Meng Wanzhou was arrested in Vancouver airport on December 1, 2018. Since then, her lawyers have argued that she has been wrapped-up in sinister realpolitiks: this is not about justice, they argue, but instead about the US securing a beneficial trade deal with China, and about re-electing Donald Trump.

A Political Prosecution

The “political prosecution” line has been frequently scoffed at by the conservative commentariat who grow increasingly hawkish over China by the day, yet President Trump has been outspoken about his willingness to use this extradition as a political tool.
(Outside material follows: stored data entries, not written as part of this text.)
-- ==== Sys2Proof/Machine/Tick.lean ====
section
/-! DEFINITION. The passing of one millisecond, which step takes in place of idling on an empty queue: every timer that runs counts,
and each expiry acts by its own rule (R20, R99, R100, R103, R114, R125, R140, R151, R152, R160, R185, R199). The order of expiries
that fall in the same millisecond is log entry 4's. -/

namespace Sys2Proof.Machine

/-! ## One timer each -/

/-- The limit of the spindle's state timer, where it runs (R99, R100, R103). -/
def SpindleState.limit : SpindleState → Option Nat
  | .kick => some 1500
  | .locking => some 3000
  | .braking => some 100
  | .stopped => none
  | .locked => none
  | .coast => none

/-- The timeout of the spindle's state. -/
def spindleTimeout (s : State) : State :=
  match s.spindle.state with
  | .kick => kickTimeout s
  | .locking => lockingTimeout s
  | .braking => brakingTimeout s
  | .stopped => s
  | .locked => s
  | .coast => s

/-- The spindle's state timer. -/
def tickSpindle (s : State) : State :=
  match s.spindle.state.limit with
  | none => s
  | some limit =>
    let s := s.setSpindle { s.spindle with timer := countUp limit s.spindle.timer }
    if limit ≤ s.spindle.timer then spindleTimeout s else s

/-- The address age and the watch time (R114). -/
def tickAddress (s : State) : State :=
  let s := s.setSeek { s.seek with age := countUp 65535 s.seek.age }
  if s.seq.state.reading then
    let s := s.setSeek { s.seek with watch := countUp 300 s.seek.watch }
    if 300 ≤ s.seek.watch then addressLost s else s
  else s

/-- The wait timer (R125). -/
def tickWait (s : State) : State :=
  if s.seek.leg = .wait then
    let s := s.setSeek { s.seek with waitTimer := countUp 300 s.seek.waitTimer }
    if 300 ≤ s.seek.waitTimer then addressWaitTimeout s else s
  else s

/-- The address timer of an ENGAGE (R140). -/
def tickEngage (s : State) : State :=
  match s.seq.addrTimer with
  | none => s
  | some t =>
    let s := s.setSeq { s.seq with addrTimer := some (countUp 1000 t) }
    if 1000 ≤ t + 1 then engageAddressTimeout s else s

/-- The 20 ms wait of a recovery attempt (R151). -/
def tickLoopWait (s : State) : State :=
  match s.seq.loopWait with
  | none => s
  | some t =>
    let s := s.setSeq { s.seq with loopWait := some (countUp 20 t) }
    if 20 ≤ t + 1 then loopWaitTimeout s else s

/-- The address step of a recovery attempt (R151, R152). -/
def tickRecovery (s : State) : State :=
  if s.seq.state = .recovering && s.seq.step = .recoverAddress then
    let s := s.setSeq { s.seq with recTimer := countUp 300 s.seq.recTimer }
    if 300 ≤ s.seq.recTimer then recoveryAddressTimeout s else s
  else s

/-- The length of the idle timer (R185). -/
def idleLength (setting : Nat) : Option Nat :=
  if setting = 0 then some 300000 else if setting = 255 then none else some (setting * 60000)

/-- The idle timer. It counts only while nothing waits, and stands while an entry waits in PAUSED left without one by HALT (R185,
log entry 40). -/
def tickIdle (s : State) : State :=
  match s.sup.idleTimer with
  | none => s
  | some t =>
    if s.waitsBehind then s
    else
      let t := countUp 15240000 t
      let s := s.setSup { s.sup with idleTimer := some t }
      match idleLength s.sup.idleSetting with
      | some l => if l ≤ t then idleExpiry s else s
      | none => s

/-- The loader timer's timeout, by the state it runs in (R164, R167). -/
def loaderTimeout (s : State) : State :=
  match s.loader.state with
  | .pulling => loadTimeout s
  | .releasing => releaseTimeout s
  | .empty => s
  | .clamped => s
  | .presented => s
  | .jammed => s

/-- The loader timer (R160). -/
def tickLoader (s : State) : State :=
  if (s.loader.state = .pulling || s.loader.state = .releasing) && s.motorPermit then
    let s := s.setLoader { s.loader with timer := countUp 5000 s.loader.timer }
    if 5000 ≤ s.loader.timer then loaderTimeout s else s
  else s

/-- The reload timer (R160, R168). -/
def tickReload (s : State) : State :=
  match s.loader.reload with
  | none => s
  | some r =>
    if s.reloadRuns then
      let s := s.setLoader { s.loader with reload := some { r with time := countUp r.length r.time } }
      if r.length ≤ r.time + 1 then reloadExpiry s else s
    else s

/-- The timed boundaries whose time has come; the fuel is the number that an interval can still owe (R20). -/
def dueBoundaries : Nat → State → State
  | 0, s => s
  | fuel + 1, s =>
    match s.angle.schedule with
    | none => s
    | some x => if x.next * x.spacing ≤ s.angle.sinceEdge then dueBoundaries fuel (settle (timedBoundary s)) else s

/-- The timed boundaries of the millisecond (R20). -/
def tickAngle (s : State) : State :=
  if s.angle.schedule.isSome then
    dueBoundaries 7 (s.setAngle { s.angle with sinceEdge := s.angle.sinceEdge + 1000 })
  else s

/-! ## The millisecond -/

/-- The parts of a millisecond in the order they are taken. -/
def tickParts : List (State → State) :=
  [pulseEnd, tickAngle, tickSpindle, tickWait, tickEngage, tickLoopWait, tickRecovery, tickAddress, tickIdle, tickLoader,
   tickReload]

/-- The passing of one millisecond; in a part held in reset nothing counts (R187). -/
def tick (s : State) : State := if s.held then s else tickParts.foldl (fun s part => settle (part s)) s

end Sys2Proof.Machine
end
Take these comments, for example, made by President Trump in 2018: when asked if he would intervene in this case to secure a trade deal, he responded by saying “If I think it’s good for the country, if I think it’s good for what will be certainly the largest trade deal ever made – which is a very important thing – what’s good for national security.”

“I would certainly intervene if I thought it was necessary,” he added.

This was hardly a stand-alone, brash Trumpian comment. Last year, the president further clarified his intent to use Ms. Meng’s case as a bargaining chip in trade negotiations, telling reporters that he “may or may not include” a resolution to the Huawei debacle in the deal he was attempting to find with China.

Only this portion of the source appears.